- REQUIRED WORK:
Print every line of the listing below, starting with the line that holds "theorem ArgsMatchFields.clear (cBit" and going on through the line that holds "theorem ArgsMatchFields.bitmapSizeH (width", both included, and print nothing else.

- DATASET ENTRIES:
>>>>>
-- ==== Sys2Proof/Laws/PerInstr.lean ====
section
/-! SUPPORT. Statements about the instruction as syntax, one lemma per constructor of Instr (LAWS.json). -/

namespace Sys2Proof.Laws

/-- An instruction has as many operands as its row has fields; a host command has one, its parameter. -/
def ArgsMatchFields.Statement (i : Instr) : Prop :=
  ∀ p : Params, match i.item with
    | .dl op => i.args.length = (opsel p op).fields.length ∧ instrOfOp op i.args = i
    | .host c => i.args.length = 1 ∧ instrOfHost c (i.args.getD 0 0) = i

/-- The request that names an instruction is read as that instruction (30_encoding.md R65, 44_host_commands.md
R231). -/
def RequestNamesInstr.Statement (i : Instr) : Prop :=
  ∀ p : Params, (Machine.requestOf p i).instr? p = some i

theorem ArgsMatchFields.display : ArgsMatchFields.Statement .display := fun _ => ⟨rfl, rfl⟩
theorem ArgsMatchFields.bitmapSource (addr : Int) : ArgsMatchFields.Statement (.bitmapSource addr) := fun _ => ⟨rfl, rfl⟩
theorem ArgsMatchFields.clearColorRgb (red green blue : Int) : ArgsMatchFields.Statement (.clearColorRgb red green blue) := fun _ => ⟨rfl, rfl⟩
theorem ArgsMatchFields.tag (value : Int) : ArgsMatchFields.Statement (.tag value) := fun _ => ⟨rfl, rfl⟩
theorem ArgsMatchFields.colorRgb (red green blue : Int) : ArgsMatchFields.Statement (.colorRgb red green blue) := fun _ => ⟨rfl, rfl⟩
theorem ArgsMatchFields.bitmapHandle (handle : Int) : ArgsMatchFields.Statement (.bitmapHandle handle) := fun _ => ⟨rfl, rfl⟩
theorem ArgsMatchFields.cell (cellIndex : Int) : ArgsMatchFields.Statement (.cell cellIndex) := fun _ => ⟨rfl, rfl⟩
theorem ArgsMatchFields.bitmapLayout (fmt linestride height : Int) : ArgsMatchFields.Statement (.bitmapLayout fmt linestride height) := fun _ => ⟨rfl, rfl⟩
theorem ArgsMatchFields.bitmapSize (filter wrapx wrapy width height : Int) : ArgsMatchFields.Statement (.bitmapSize filter wrapx wrapy width height) := fun _ => ⟨rfl, rfl⟩
theorem ArgsMatchFields.alphaFunc (func ref : Int) : ArgsMatchFields.Statement (.alphaFunc func ref) := fun _ => ⟨rfl, rfl⟩
theorem ArgsMatchFields.stencilFunc (func ref mask : Int) : ArgsMatchFields.Statement (.stencilFunc func ref mask) := fun _ => ⟨rfl, rfl⟩
theorem ArgsMatchFields.blendFunc (src dst : Int) : ArgsMatchFields.Statement (.blendFunc src dst) := fun _ => ⟨rfl, rfl⟩
theorem ArgsMatchFields.stencilOp (sfail spass : Int) : ArgsMatchFields.Statement (.stencilOp sfail spass) := fun _ => ⟨rfl, rfl⟩
theorem ArgsMatchFields.pointSize (size : Int) : ArgsMatchFields.Statement (.pointSize size) := fun _ => ⟨rfl, rfl⟩
theorem ArgsMatchFields.lineWidth (width : Int) : ArgsMatchFields.Statement (.lineWidth width) := fun _ => ⟨rfl, rfl⟩
theorem ArgsMatchFields.clearColorA (alpha : Int) : ArgsMatchFields.Statement (.clearColorA alpha) := fun _ => ⟨rfl, rfl⟩
theorem ArgsMatchFields.colorA (alpha : Int) : ArgsMatchFields.Statement (.colorA alpha) := fun _ => ⟨rfl, rfl⟩
theorem ArgsMatchFields.clearStencil (value : Int) : ArgsMatchFields.Statement (.clearStencil value) := fun _ => ⟨rfl, rfl⟩
theorem ArgsMatchFields.clearTag (value : Int) : ArgsMatchFields.Statement (.clearTag value) := fun _ => ⟨rfl, rfl⟩
theorem ArgsMatchFields.stencilMask (mask : Int) : ArgsMatchFields.Statement (.stencilMask mask) := fun _ => ⟨rfl, rfl⟩
theorem ArgsMatchFields.tagMask (mask : Int) : ArgsMatchFields.Statement (.tagMask mask) := fun _ => ⟨rfl, rfl⟩
theorem ArgsMatchFields.bitmapTransformAG2 (a : Int) : ArgsMatchFields.Statement (.bitmapTransformAG2 a) := fun _ => ⟨rfl, rfl⟩
theorem ArgsMatchFields.bitmapTransformAG3 (p v : Int) : ArgsMatchFields.Statement (.bitmapTransformAG3 p v) := fun _ => ⟨rfl, rfl⟩
theorem ArgsMatchFields.bitmapTransformBG2 (b : Int) : ArgsMatchFields.Statement (.bitmapTransformBG2 b) := fun _ => ⟨rfl, rfl⟩
theorem ArgsMatchFields.bitmapTransformBG3 (p v : Int) : ArgsMatchFields.Statement (.bitmapTransformBG3 p v) := fun _ => ⟨rfl, rfl⟩
theorem ArgsMatchFields.bitmapTransformC (c : Int) : ArgsMatchFields.Statement (.bitmapTransformC c) := fun _ => ⟨rfl, rfl⟩
theorem ArgsMatchFields.bitmapTransformDG2 (d : Int) : ArgsMatchFields.Statement (.bitmapTransformDG2 d) := fun _ => ⟨rfl, rfl⟩
theorem ArgsMatchFields.bitmapTransformDG3 (p v : Int) : ArgsMatchFields.Statement (.bitmapTransformDG3 p v) := fun _ => ⟨rfl, rfl⟩
theorem ArgsMatchFields.bitmapTransformEG2 (e : Int) : ArgsMatchFields.Statement (.bitmapTransformEG2 e) := fun _ => ⟨rfl, rfl⟩
theorem ArgsMatchFields.bitmapTransformEG3 (p v : Int) : ArgsMatchFields.Statement (.bitmapTransformEG3 p v) := fun _ => ⟨rfl, rfl⟩
theorem ArgsMatchFields.bitmapTransformF (f : Int) : ArgsMatchFields.Statement (.bitmapTransformF f) := fun _ => ⟨rfl, rfl⟩
theorem ArgsMatchFields.scissorXy (x y : Int) : ArgsMatchFields.Statement (.scissorXy x y) := fun _ => ⟨rfl, rfl⟩
theorem ArgsMatchFields.scissorSize (width height : Int) : ArgsMatchFields.Statement (.scissorSize width height) := fun _ => ⟨rfl, rfl⟩
theorem ArgsMatchFields.call (dest : Int) : ArgsMatchFields.Statement (.call dest) := fun _ => ⟨rfl, rfl⟩
theorem ArgsMatchFields.jump (dest : Int) : ArgsMatchFields.Statement (.jump dest) := fun _ => ⟨rfl, rfl⟩
theorem ArgsMatchFields.beginPrim (prim : Int) : ArgsMatchFields.Statement (.beginPrim prim) := fun _ => ⟨rfl, rfl⟩
theorem ArgsMatchFields.colorMask (r g b a : Int) : ArgsMatchFields.Statement (.colorMask r g b a) := fun _ => ⟨rfl, rfl⟩
theorem ArgsMatchFields.endPrim : ArgsMatchFields.Statement .endPrim := fun _ => ⟨rfl, rfl⟩
theorem ArgsMatchFields.saveContext : ArgsMatchFields.Statement .saveContext := fun _ => ⟨rfl, rfl⟩
theorem ArgsMatchFields.restoreContext : ArgsMatchFields.Statement .restoreContext := fun _ => ⟨rfl, rfl⟩
theorem ArgsMatchFields.ret : ArgsMatchFields.Statement .ret := fun _ => ⟨rfl, rfl⟩
theorem ArgsMatchFields.macroReg (which : Int) : ArgsMatchFields.Statement (.macroReg which) := fun _ => ⟨rfl, rfl⟩
theorem ArgsMatchFields.clear (cBit sBit tBit : Int) : ArgsMatchFields.Statement (.clear cBit sBit tBit) := fun _ => ⟨rfl, rfl⟩
theorem ArgsMatchFields.vertexFormat (frac : Int) : ArgsMatchFields.Statement (.vertexFormat frac) := fun _ => ⟨rfl, rfl⟩
theorem ArgsMatchFields.bitmapLayoutH (linestride height : Int) : ArgsMatchFields.Statement (.bitmapLayoutH linestride height) := fun _ => ⟨rfl, rfl⟩
theorem ArgsMatchFields.bitmapSizeH (width height : Int) : ArgsMatchFields.Statement (.bitmapSizeH width height) := fun _ => ⟨rfl, rfl⟩
theorem ArgsMatchFields.paletteSource (addr : Int) : ArgsMatchFields.Statement (.paletteSource addr) := fun _ => ⟨rfl, rfl⟩
theorem ArgsMatchFields.vertexTranslateX (x : Int) : ArgsMatchFields.Statement (.vertexTranslateX x) := fun _ => ⟨rfl, rfl⟩
theorem ArgsMatchFields.vertexTranslateY (y : Int) : ArgsMatchFields.Statement (.vertexTranslateY y) := fun _ => ⟨rfl, rfl⟩
theorem ArgsMatchFields.nop : ArgsMatchFields.Statement .nop := fun _ => ⟨rfl, rfl⟩
theorem ArgsMatchFields.bitmapExtFormat (fmt : Int) : ArgsMatchFields.Statement (.bitmapExtFormat fmt) := fun _ => ⟨rfl, rfl⟩
theorem ArgsMatchFields.bitmapSwizzle (r g b a : Int) : ArgsMatchFields.Statement (.bitmapSwizzle r g b a) := fun _ => ⟨rfl, rfl⟩
theorem ArgsMatchFields.vertex2f (x y : Int) : ArgsMatchFields.Statement (.vertex2f x y) := fun _ => ⟨rfl, rfl⟩
theorem ArgsMatchFields.vertex2ii (x y handle cellIndex : Int) : ArgsMatchFields.Statement (.vertex2ii x y handle cellIndex) := fun _ => ⟨rfl, rfl⟩
theorem ArgsMatchFields.hostActive (param : Int) : ArgsMatchFields.Statement (.hostActive param) := fun _ => ⟨rfl, rfl⟩
theorem ArgsMatchFields.hostStandby (param : Int) : ArgsMatchFields.Statement (.hostStandby param) := fun _ => ⟨rfl, rfl⟩
theorem ArgsMatchFields.hostSleep (param : Int) : ArgsMatchFields.Statement (.hostSleep param) := fun _ => ⟨rfl, rfl⟩
theorem ArgsMatchFields.hostClkext (param : Int) : ArgsMatchFields.Statement (.hostClkext param) := fun _ => ⟨rfl, rfl⟩
theorem ArgsMatchFields.hostClkint (param : Int) : ArgsMatchFields.Statement (.hostClkint param) := fun _ => ⟨rfl, rfl⟩
theorem ArgsMatchFields.hostPwrdown (param : Int) : ArgsMatchFields.Statement (.hostPwrdown param) := fun _ => ⟨rfl, rfl⟩
theorem ArgsMatchFields.hostClksel (param : Int) : ArgsMatchFields.Statement (.hostClksel param) := fun _ => ⟨rfl, rfl⟩
theorem ArgsMatchFields.hostRstPulse (param : Int) : ArgsMatchFields.Statement (.hostRstPulse param) := fun _ => ⟨rfl, rfl⟩
theorem ArgsMatchFields.hostCorerst (param : Int) : ArgsMatchFields.Statement (.hostCorerst param) := fun _ => ⟨rfl, rfl⟩
theorem ArgsMatchFields.hostPindrive (param : Int) : ArgsMatchFields.Statement (.hostPindrive param) := fun _ => ⟨rfl, rfl⟩
theorem ArgsMatchFields.hostPinPdState (param : Int) : ArgsMatchFields.Statement (.hostPinPdState param) := fun _ => ⟨rfl, rfl⟩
<<<<<
- OUTPUT OF THE EXERCISE:
theorem ArgsMatchFields.clear (cBit sBit tBit : Int) : ArgsMatchFields.Statement (.clear cBit sBit tBit) := fun _ => ⟨rfl, rfl⟩
theorem ArgsMatchFields.vertexFormat (frac : Int) : ArgsMatchFields.Statement (.vertexFormat frac) := fun _ => ⟨rfl, rfl⟩
theorem ArgsMatchFields.bitmapLayoutH (linestride height : Int) : ArgsMatchFields.Statement (.bitmapLayoutH linestride height) := fun _ => ⟨rfl, rfl⟩
theorem ArgsMatchFields.bitmapSizeH (width height : Int) : ArgsMatchFields.Statement (.bitmapSizeH width height) := fun _ => ⟨rfl, rfl⟩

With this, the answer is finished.